Parameters:key (tuple) – Tuple containing indices of dataset and baselines. The first item specifies the index (ID) of a dataset in the collection, while subsequent indices specify the baseline index, in _key2inds format.
Returns:C – (Weighted) empirical covariance of data for baseline ‘bl’.
Return type:array_like
C_empirical(key)[source]

Calculate empirical covariance from the data (with appropriate weighting).

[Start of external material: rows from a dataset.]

-- ==== Sys2Proof/WellFormed.lean ====
section
/-! DEFINITION. The three checks of the spec on what may reach the block: an event as syntax (R73), a delivered event
(R78, R197: which port may deliver which event) and an event word (R74: which words are illegal). -/

namespace Sys2Proof

/-- An event is well-formed when its operands fit their fields. The fields' types have exactly the encoding's widths
(R73), so every event is (log 11). -/
def Instr.wellFormed : Instr → Bool
  | .nop => true
  | .uartByte _ => true
  | .wbit0 => true
  | .wbit1 => true
  | .poll => true
  | .readid => true
  | .config _ _ => true
  | .hexdec _ => true

/-- Which events a port can deliver: `d0_evt` only WBIT0, `d1_evt` only WBIT1, `rx` only UART_BYTE, the command port
every event (R78, R197). -/
def Port.carries : Port → Instr → Bool
  | .d0, .wbit0 => true
  | .d1, .wbit1 => true
  | .rx, .uartByte _ => true
  | .cmd, _ => true
  | _, _ => false

/-- A delivered event is well-formed when its event is and its port can deliver it. -/
def Event.wellFormed (e : Event) : Bool :=
  e.instr.wellFormed && e.port.carries e.instr

/-- `ev[11:8]` (R71). -/
def EventWord.op (w : EventWord) : BitVec 4 := w.extractLsb' 8 4

/-- `ev[7:0]` (R71). -/
def EventWord.arg (w : EventWord) : Byte := w.extractLsb' 0 8

/-- The words R74 does not call illegal: (a) no `op` in 0x8..0xF, and (b) `arg` zero when `op` is one of
0x0, 0x2, 0x3, 0x4, 0x5. -/
def EventWord.legal (w : EventWord) : Bool :=
  decide (w.op < 0x8) &&
    (!([0x0, 0x2, 0x3, 0x4, 0x5].contains w.op) || w.arg == 0x00)

end Sys2Proof
end

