-- ==== Sys2Proof/Machine/Facade.lean ====
section
/-! DEFINITION. The TagReader facade: NOP (R160), illegal words (R161), POLL (R165), READID (R166), CONFIG (R168, R169)
and HEXDEC (R170). -/

namespace Sys2Proof.Machine

/-- NOP (R160). -/
def execNop (s : State) : Host.Outcome State Fault Refusal := .next (s.respond .ok 0x00)

/-- An illegal event word on the command port (R161). -/
def illegalWord (s : State) : Host.Outcome State Fault Refusal := .next (s.respond .illegal 0x00)

/-- The completion test of Wiegand mode (R134), with the mode test of R165. -/
def State.complete (s : State) : Bool := s.cfg.mode == .wiegand && s.wcount == s.cfg.len

/-- POLL (R165): in Wiegand mode a complete cycle is finalized (R137). -/
def execPoll (s : State) : Host.Outcome State Fault Refusal :=
  .next <|
    match s.gate none with
    | some st => s.respond st 0x00
    | none =>
      if s.complete then (s.finalize (wiegandRecord s.cfg.len s.wbuf)).respond .ok 0x01
      else s.respond .ok (bitData s.available)

/-- The active decoder's own cycle reset (R166, R211). -/
def State.clearCycle (s : State) : State :=
  match s.cfg.mode with
  | .uart => s.clearUart
  | .wiegand => s.clearBits

/-- READID (R166): `RO` takes `TR`, then `TR`, `available` and the active decoder's cycle are reset. -/
def execReadid (s : State) : Host.Outcome State Fault Refusal :=
  .next <|
    match s.gate none with
    | some st => s.respond st 0x00
    | none => s.takeRecord.clearCycle.respond .ok (bitData s.available)

/-- CONFIG (R168), with the length validation of R169. -/
def execConfig (mode : Mode) (len : BitVec 7) (s : State) : Host.Outcome State Fault Refusal :=
  .next <|
    match mode with
    | .uart => (s.configure { configured := true, mode := .uart, len := 0 }).respond .ok 0x00
    | .wiegand =>
      if len = Config.wgShort ∨ len = Config.wgLong then
        (s.configure { configured := true, mode := .wiegand, len := len }).respond .ok 0x00
      else (s.configure { configured := false, mode := .uart, len := 0 }).respond .cfgError 0x00

/-- HEXDEC (R170). -/
def execHexdec (c : Byte) (s : State) : Host.Outcome State Fault Refusal :=
  .next <|
    if (hexNibble c).2 then s.respond .ok ((hexNibble c).1.setWidth 8)
    else s.respond .hexInvalid 0x00

end Sys2Proof.Machine
end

Parameters:key (tuple) – Tuple containing indices of dataset and baselines. The first item specifies the index (ID) of a dataset in the collection, while subsequent indices specify the baseline index, in _key2inds format.
Returns:C_empirical – Empirical covariance for the specified key.
Return type:array_like
I(key)[source]

Return identity covariance matrix.

Parameters:key (tuple) – Tuple containing indices of dataset and baselines. The first item specifies the index (ID) of a dataset in the collection, while subsequent indices specify the baseline index, in _key2inds format.
Returns:I – Identity covariance matrix, dimension (Nfreqs, Nfreqs).
Return type:array_like
add(dsets, wgts, labels=None)[source]

Add a dataset to the collection in this PSpecData object.

Parameters:
  • dsets (UVData or list or dict) – UVData object or list of UVData objects containing data to add to the collection.
  • wgts (UVData or list or dict) – UVData object or list of UVData objects containing weights to add to the collection. Must be the same length as dsets. If a weight is set to None, the flags of the corresponding
  • labels (list of str) – An ordered list of names/labels for each dataset, if dsets was specified as a list. If dsets was specified as a dict, the keys of that dict will be used instead.
blkey(dset, bl=None, pol=None)[source]

Return a key specifying a particular dataset, baseline, and (optionally) polarization, in the tuple format used by other methods of PSpecData.

Parameters:
  • dset (int or str) – Index or name of a dataset belonging to this PSpecData object.
  • bl (tuple, optional) – Baseline ID, specified as a tuple of antenna pairs, e.g. (10, 11). Default: None.
  • pol (str, optional) – Polarization of the visibility, in linear (e.g. ‘xx’) or Stokes (e.g. ‘I’) notation, whatever is supported by the input UVData objects. Default: None (polarization will not be included).
Returns:

key – Tuple containing dataset ID, baseline index (if specified), and polarization (if specified).

Return type:

tuple

check_key_in_dset(key, dset_ind)[source]

Check ‘key’ exists in the UVData object self.dsets[dset_ind]

Parameters:
  • key (tuple) – if length 1: assumed to be polarization number or string elif length 2: assumed to be antenna-number tuple (ant1, ant2) elif length 3: assumed ot be antenna-number-polarization tuple (ant1, ant2, pol)
  • dset_ind (int, the index of the dataset to-be-checked)
Returns:

exists – True if the key exists, False otherwise

Return type:

bool

clear_cov_cache(keys=None)[source]

Clear stored covariance data (or some subset of it).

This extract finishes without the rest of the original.